Sunday, November 24, 2013

Plume & Atwood Dam

PHOTOGRAPHER'S JOURNAL:  What value could these old mill buildings possibly have? Friday's Waterbury Republican-American carried the news of their demolition.  A link at the end of this note connects to a short slide show of the demolition and some notes about the site's history.

The buildings, in Thomaston, were built before the Civil War by Seth Thomas for his clock company. Seth Thomas was a joiner and a pioneer manufacturer of wooden clocks. Affordable clocks were changing time, and by the 1850s the times demanded clocks of metal. My understanding is that the key building of the new site was a rolling mill to roll brass for Seth Thomas clocks.

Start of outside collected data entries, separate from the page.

-- ==== Sys2Proof/Machine/State.lean ====
section
/-! DEFINITION. The machine's state: every register, counter, store, queue and pin the spec gives one TSU-A1
and one Gapra distributor, with the queue of waiting commands, the faults and refusals, and the state after
reset. -/

namespace Sys2Proof.Machine

open Sys2Proof

/-! ## Time -/

/-- The time-quality states of R54. -/
inductive TQ where
  | unset | loc | acquiring | qualified | settling | flywheel | withdrawn
  deriving DecidableEq, Repr

/-- The codes of R54. -/
def TQ.code : TQ → Nat
  | .unset => 0 | .loc => 1 | .acquiring => 2 | .qualified => 3 | .settling => 4 | .flywheel => 5 | .withdrawn => 6

/-- A sender's quality as R69 carries it; `none` is 0b00, which is never sent and is read as UNQUALIFIED. -/
inductive Quality where
  | none | qualified | unqualified | withdrawn
  deriving DecidableEq, Repr

/-- The codes of R65 for UPSTREAM_TQ. -/
def Quality.code : Quality → Nat
  | .none => 0 | .qualified => 1 | .unqualified => 2 | .withdrawn => 3

/-- The rank of R82: 0 is best. -/
def Quality.rank : Quality → Nat
  | .qualified => 0 | .unqualified => 1 | .none => 1 | .withdrawn => 2

/-- MODE of the servo status (R90). -/
inductive ServoMode where
  | idle | slew | track | hold
  deriving DecidableEq, Repr

/-- The codes of R90. -/
def ServoMode.code : ServoMode → Nat
  | .idle => 0 | .slew => 1 | .track => 2 | .hold => 3

/-- The fields a node copies from its selected source into its own time frames (R85). -/
structure TimeInfo where
  traceable : Bool
  leap61    : Bool
  leap59    : Bool
  utcValid  : Bool
  utcOffset : BitVec 16
  utcNext   : BitVec 16
  leapAt    : Time80
  rootId    : Nat
  deriving DecidableEq, Repr

/-- All fields clear. -/
def TimeInfo.zero : TimeInfo := ⟨false, false, false, false, 0, 0, Time80.zero, 0⟩

/-- A time domain: the counter, its servo and its status (R36 to R65, R79 to R85). -/
structure TimeDom where
  /-- the counter, R36 and R38 -/
  counter   : Time80
  /-- units of 2^-32 ns per tick, R42 -/
  addend    : Nat
  /-- the last value written to TSU_TIME_ADDEND w0, R65 -/
  addendW0  : Word
  tq        : TQ
  launchOk  : Bool
  stepped   : Bool
  /-- STANDALONE of TSU_TIME_CFG, R64; always false in a distributor -/
  standalone : Bool
  /-- the selected time source: TSU lane, or port page of the distributor, R82 -/
  sel       : Option Nat
  upTq      : Quality
  epoch     : BitVec 8
  /-- the latest offset in units of 2^-16 ns, R54 -/
  offset    : Int
  /-- the signed size of the last step in units of 2^-32 ns, R44 -/
  lastStep  : Int
  info      : TimeInfo
  /-- the servo's integral in units of 2^-48 ns per period, R79 -/
  integ     : Int
  mode      : ServoMode
  switches  : Nat
  pllLocked : Bool
  /-- the counter at the entry to FLYWHEEL, R58 -/
  flyAt     : Option Time80
  /-- consecutive time frames within, and out of, QUAL_LIMIT, R55 and R56 -/
  inLimit   : Nat
  outLimit  : Nat
  /-- ns counted by the always-on clock, R215 -/
  aon       : Nat
  /-- the lane last selected, which SEL_LANE shows, R65 -/
  selLane   : Nat
  /-- HOPS of the last time frame sent, R90 -/
  hopsSent  : Nat
  /-- a SET_COMMIT written with TDRESET, due on the following tick, R65 -/
  commitDue : Bool
  /-- EPOCH was taken at a lock or raised by RESTEP since power-on, R48, R110 -/
  epochSet  : Bool
  deriving DecidableEq, Repr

The buildings had been decaying for years. One had fallen before I began photographing here, and another fell at the beginning of the summer. The end had been coming for many years.

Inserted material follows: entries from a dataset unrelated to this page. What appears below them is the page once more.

-- ==== Sys2Proof/Machine/Operands.lean ====
section
/-! DEFINITION. The fields of the plain registers as the rules read them, with their reset values and the bounds at
which out-of-range values act. -/

namespace Sys2Proof.Machine

open Sys2Proof

/-- The reset value of a TSU register's read-write fields. -/
def resetTsu : Nat → Nat
  | 0x120 => 0x00644A10
  | 0x140 => 0x00101498
  | 0x1C0 => 0x00006402
  | 0x1CC => 0x000203E8
  | 0x20C => 0x00140000 | 0x22C => 0x00140000 | 0x24C => 0x00140000 | 0x26C => 0x00140000
  | 0x28C => 0x00140000 | 0x2AC => 0x00140000 | 0x2CC => 0x00140000 | 0x2EC => 0x00140000
  | 0x300 => 0x00002003
  | 0x400 => 0x11F407D0
  | 0x500 => 0x18
  | 0x580 => 0x4E20
  | 0x600 => 0x1000
  | 0x64C => 0x1904
  | 0x654 => 0x03E80A64
  | 0x790 => 0x00320508
  | 0x7E8 => 0x64
  | _ => 0

/-- The reset value of a distributor register's read-write fields; image and setting values are the defaults of
R102 and R478 to R488. -/
def resetGd (off : Nat) : Nat :=
  if 0x10000 ≤ off ∧ off < 0x14400 ∧ off % 0x100 = 0 then 0x401
  else if 0x10000 ≤ off ∧ off < 0x14400 ∧ off % 0x100 = 0x1C then 10000
  else match off with
  | 0x120 => 0x00644A10
  | 0x140 => 0x00101498
  | 0x200 => 10 + 60 * 2 ^ 10 + 7 * 2 ^ 17 + 10 * 2 ^ 25
  | 0x204 => 10 + 100 * 2 ^ 5 + 2 * 2 ^ 15 + 20 * 2 ^ 17 + 10 * 2 ^ 24
  | 0x208 => 1000000
  | 0x20C => 900
  | 0x294 => 24 * 256 | 0x298 => 24 * 256
  | 0x2A4 => 0x150
  | 0x2A8 => 100
  | 0x418 => 1 + 60 * 256
  | 0x710 => 1000
  | 0x800 => 4096 * 65536
  | 0xA10 => 60 * 65536
  | 0xA1C => 30 * 65536
  | _ => 0

/-- The reset value of a register's read-write fields at a node. -/
def resetReg : Node → Nat → Nat
  | .tsu => resetTsu
  | .gd => resetGd

/-- The read-write fields of a register of a common part. -/
def Common.reg (c : Common) (n : Node) (off : Nat) : Nat :=
  (Tab.getD c.rw off (BitVec.ofNat 32 (resetReg n off))).toNat

/-- The read-write fields of a register. -/
def State.reg (s : State) (n : Node) (off : Nat) : Nat := (s.com n).reg n off

/-- Set the read-write fields of a register. -/
def State.setReg (s : State) (n : Node) (off : Nat) (w : Word) : State :=
  s.updCom n fun c => { c with rw := Tab.put c.rw off w }

/-- A field as a value with 0 acting as 1. -/
def orOne (v : Nat) : Nat := if v = 0 then 1 else v

/-- A value limited to a range. -/
def clampNat (lo hi v : Nat) : Nat := max lo (min hi v)

/-- QUAL_LIMIT in units of 2^-16 ns (R65). -/
def State.qualLimit (s : State) (n : Node) : Int := orOne (bitsOf (s.reg n 0x120) 7 0) * 8192

/-- The hold of R55 in time frames (R65). -/
def State.qualHold (s : State) (n : Node) : Nat := 2 ^ clampNat 4 14 (bitsOf (s.reg n 0x120) 11 8)

/-- The drop of R56 in time frames (R65). -/
def State.qualDrop (s : State) (n : Node) : Nat := 2 ^ min 10 (bitsOf (s.reg n 0x120) 15 12)

/-- STEP_LIMIT in units of 2^-16 ns (R65). -/
def State.stepLimit (s : State) (n : Node) : Int := orOne (bitsOf (s.reg n 0x120) 23 16) * 65536000000

/-- KP_SHIFT of R90. -/
def State.kpShift (s : State) (n : Node) : Nat := clampNat 4 12 (bitsOf (s.reg n 0x140) 3 0)

/-- KI_SHIFT of R90. -/
def State.kiShift (s : State) (n : Node) : Nat := clampNat 6 14 (bitsOf (s.reg n 0x140) 7 4)

/-- SLEW_ENTRY in units of 2^-16 ns (R90). -/
def State.slewEntry (s : State) (n : Node) : Int := orOne (bitsOf (s.reg n 0x140) 15 8) * 65536

/-- DELAY_GATE in units of 2^-17 ns (R90). -/
def State.delayGate (s : State) (n : Node) : Nat := orOne (bitsOf (s.reg n 0x140) 23 16) * 16384

/-- REF_QUAL_TIME in ns (R102). -/
def State.refQualTime (s : State) : Nat := clampNat 1 600 (bitsOf (s.reg .gd 0x200) 9 0) * 1000000000
/-- REF_FREQ_LIMIT in ppb (R102). -/
def State.refFreqLimit (s : State) : Nat := clampNat 1 100 (bitsOf (s.reg .gd 0x200) 16 10) * 1000
/-- PTP_CLASS_MAX (R102). -/
def State.ptpClassMax (s : State) : Nat := clampNat 6 255 (bitsOf (s.reg .gd 0x200) 24 17)
/-- REF_SLEW in ppm (R102). -/
def State.refSlew (s : State) : Nat := clampNat 1 40 (bitsOf (s.reg .gd 0x200) 30 25)
/-- REF_ACCEL in ppm/s (R102). -/
def State.refAccel (s : State) : Nat := clampNat 1 20 (bitsOf (s.reg .gd 0x204) 4 0)
/-- FIRST_REF_WAIT in ns (R102). -/
def State.firstRefWait (s : State) : Nat := clampNat 1 3 (bitsOf (s.reg .gd 0x204) 16 15) * 1000000000
/-- TAKEOVER_WAIT in ns (R102). -/
def State.takeoverWait (s : State) : Nat := clampNat 5 100 (bitsOf (s.reg .gd 0x204) 23 17) * 1000000
/-- ELECT_WAIT in ns (R102). -/
def State.electWait (s : State) : Nat := clampNat 5 40 (bitsOf (s.reg .gd 0x204) 29 24) * 1000000
/-- REF_ADOPT_LIMIT in ns (R102). -/
def State.refAdoptLimit (s : State) : Nat := clampNat 1000 100000000 (bitsOf (s.reg .gd 0x208) 26 0)
/-- HOLD_SPEC in ns (R102). -/
def State.holdSpec (s : State) : Nat := min 86400 (bitsOf (s.reg .gd 0x20C) 16 0) * 1000000000

/-- The role a distributor holds (R23, R28): 0 sled, 1 rack, 2 pod, 3 hall root. -/
def Gd.role (g : Gd) : Option Nat := g.locator.map fun l => bitsOf l 19 18

/-- The side a distributor holds: false A, true B (R23). -/
def Gd.sideB (g : Gd) : Bool := (g.locator.map fun l => bitOf l 17).getD false

/-- The port page of the partner link: L1 on side A, L0 on side B (R26). -/
def Gd.partnerPort (g : Gd) : Nat := if g.sideB then 66 else 67

/-- The port page of the other ring port. -/
def Gd.ringPort (g : Gd) : Nat := if g.sideB then 67 else 66

/-- The register offset of a lane's or port's time status (R90, R488). -/
def tstatOff (l : LinkId) : Nat :=
  match l.node with
  | .tsu => 0x180 + 0x20 * l.port
  | .gd => 0x10000 + 0x100 * l.port + 0x20

/-- The register offset of a lane's or port's link status (R183, R488). -/
def lstatOff (l : LinkId) : Nat :=
  match l.node with
  | .tsu => 0x320 + 0x20 * l.port
  | .gd => 0x10000 + 0x100 * l.port + 0x04

/-- The two lanes of the TSU, or the distributor's upstream ports (R81). -/
def upPorts : Node → List Nat
  | .tsu => [0, 1]
  | .gd => [64, 65]

/-- Launch-capable: COMPUTE has passed, an extract is current and LAUNCH_OK = 1; a hall root's RSTATE has left START; any
other distributor's CENSUS stage has ended (R413, R414). -/
def State.launchCapable (s : State) : Node → Bool
  | .tsu => s.tsu.boot.phase = 7 && s.tsu.tree.isSome && s.tsu.com.time.launchOk
  | .gd => s.gd.boot.phase = 15 && (!s.gd.rootSel || s.gd.ref.rstate ≠ .start)

/-- BOOT_MS is kept when a unit first becomes launch-capable (R432, R486). -/
def State.bootMsLatch (s : State) (n : Node) : State :=
  let ms (b : Boot) : Boot :=
    if b.bootMs.isNone then { b with bootMs := some (min 0xFFFF (roundAway ((s.com n).time.aon - b.startAt : Nat) 1000000).toNat) } else b
  if !s.launchCapable n then s
  else match n with
    | .tsu => { s with tsu := { s.tsu with boot := ms s.tsu.boot } }
    | .gd => { s with gd := { s.gd with boot := ms s.gd.boot } }

end Sys2Proof.Machine
end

I'm not privy to the plans for the site where the buildings stood, and there may be a wonderful vision I'll welcome, but I'm mindful of Henry James warning that it takes a lot of history to make a little tradition, and I'm aware that every brick in this old factory carried the measure of a bricklayer's hand. 

Places that connect the region to our Brass Valley past are quickly becoming as scarce  as ironworks in the hill towns. This mill, situated next to the Naugatuck Railroad Museum and with access to a beautiful riverfront and nearly adjacent to Thomaston restaurants, seems to me to be an opportunity sadly missed at the picturesque, historic mill town with the distinctive towers.